**THE TASK**
Only one stretch of the records below is wanted: the lines from the one holding "let s := s0.renewPage id n i" through the one holding "let (vb, nv) := kvRow fmt l.vScale v". Return it exactly, both ends included.
━━━ TASK INPUT
-- ==== Sys2Proof/Syntax.lean ====
section
/-! DEFINITION. The commands and events of the TZ8: one constructor of `Instr` for each row of the opcode table. -/

namespace Sys2Proof

/-- A stored error that an access meets: the address it strikes, and its kind: 0 for the bits `flips` inverted in the stored
byte and its check bits (data in [7:0], check bits c0 to c4 in [12:8]), 1 for a correctable error, 2 for one that a second read
finds correctable, 3 for an uncorrectable one. -/
structure Upset where
  addr : Nat
  kind : Nat
  flips : Nat
  deriving DecidableEq, Repr

/-- A bank as the host's commands name it: the number in 16B and 8B mode, the bank group and the bank address in BG mode
(R19, R23). -/
inductive BankAddr where
  | flat (n : BitVec 4)
  | grouped (bg ba : BitVec 2)
  deriving DecidableEq, Repr

/-- The bank number, 0 to 15 (R23). -/
def BankAddr.number : BankAddr → Nat
  | .flat n => n.toNat
  | .grouped bg ba => 4 * bg.toNat + ba.toNat

/-- The place of a burst on a channel: bank, row and column (R23). -/
structure BurstAddr where
  bank : BankAddr
  row : Nat
  col : Nat
  deriving DecidableEq, Repr

/-- A chain at its feedback cutoff: its number, and the bytes that have arrived of a frame still returning (R360). -/
structure ChainCut where
  chain : Nat
  part : List Byte
  deriving DecidableEq, Repr
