/-- One token appended to a list: a K row and a V row already converted (R211, R214, R216). -/
def State.appendToken (s : State) (id n : Nat) (k v : List PByte) : Except Nat State :=
  match s.ctx id with
  | none => .error stCtxClosed
  | some c => match c.seq with
    | none => .error stCtxClosed
    | some q =>
      match s.kvList id n with
      | none => .error stCtxClosed
      | some l =>
        let tpp := tppOf q.headDim
        let d := headD q.headDim
        let i := l.len / tpp
        let j := l.len % tpp
        let grown := if l.pages.length ≤ i then s.growTable id n else .ok s
        match grown with
        | .error e => .error e
        | .ok s0 =>
          let s := s0.renewPage id n i
          let p := s.page id n i
          let framed : Except Nat State :=
            if p.state = .free then
              match s.takeFrame with
              | .error e => .error e
              | .ok (f, s1) => .ok (s1.modPage id n i (fun _ => { Page.reset with state := .filling, frame := f }))
            else .ok s
          match framed with
          | .error e => .error e
          | .ok s =>
            let a := frameAddr (s.page id n i).frame
            let s := (s.storeBytes (a + d * j) k).storeBytes (a + 8192 + d * j) v
            let s := (s.modPage id n i (fun p => { p with count := j + 1 })).modList id n (fun l => { l with len := l.len + 1 })
            .ok (if j + 1 = tpp then s.fillPage id n i else s)

/-- CLAMPED counted in the context and in SWEEP.CLAMPED (R218). -/
def State.countClamped (s : State) (id k : Nat) : State :=
  (s.modSeq id (fun q => { q with clamped := min (q.clamped + k) 0xFFFFFFFF })).bump (sweepCtr 0xB0) k

/-- Tokens appended one after another; none of them when one cannot be (R217, R226). -/
def State.appendTokens (s : State) (id n : Nat) : List (List (Val × Bool) × List (Val × Bool)) → Except Nat State
  | [] => .ok s
  | (k, v) :: t =>
    match s.ctx id, s.kvList id n with
    | some c, some l =>
      let fmt := match c.seq with | some q => q.kvFmt | none => 0
      let (kb, nk) := kvRow fmt l.kScale k
      let (vb, nv) := kvRow fmt l.vScale v
      match s.appendToken id n kb vb with
      | .error e => .error e
      | .ok s1 => (s1.countClamped id (nk + nv)).appendTokens id n t
    | _, _ => .error stCtxClosed

end Sys2Proof.Machine
end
━━━━━━
**RESPONSE TO THIS EXERCISE**
          let s := s0.renewPage id n i
          let p := s.page id n i
          let framed : Except Nat State :=
            if p.state = .free then
              match s.takeFrame with
              | .error e => .error e
              | .ok (f, s1) => .ok (s1.modPage id n i (fun _ => { Page.reset with state := .filling, frame := f }))
            else .ok s
          match framed with
          | .error e => .error e
          | .ok s =>
            let a := frameAddr (s.page id n i).frame
            let s := (s.storeBytes (a + d * j) k).storeBytes (a + 8192 + d * j) v
            let s := (s.modPage id n i (fun p => { p with count := j + 1 })).modList id n (fun l => { l with len := l.len + 1 })
            .ok (if j + 1 = tpp then s.fillPage id n i else s)

/-- CLAMPED counted in the context and in SWEEP.CLAMPED (R218). -/
def State.countClamped (s : State) (id k : Nat) : State :=
  (s.modSeq id (fun q => { q with clamped := min (q.clamped + k) 0xFFFFFFFF })).bump (sweepCtr 0xB0) k

/-- Tokens appended one after another; none of them when one cannot be (R217, R226). -/
def State.appendTokens (s : State) (id n : Nat) : List (List (Val × Bool) × List (Val × Bool)) → Except Nat State
  | [] => .ok s
  | (k, v) :: t =>
    match s.ctx id, s.kvList id n with
    | some c, some l =>
      let fmt := match c.seq with | some q => q.kvFmt | none => 0
      let (kb, nk) := kvRow fmt l.kScale k
      let (vb, nv) := kvRow fmt l.vScale v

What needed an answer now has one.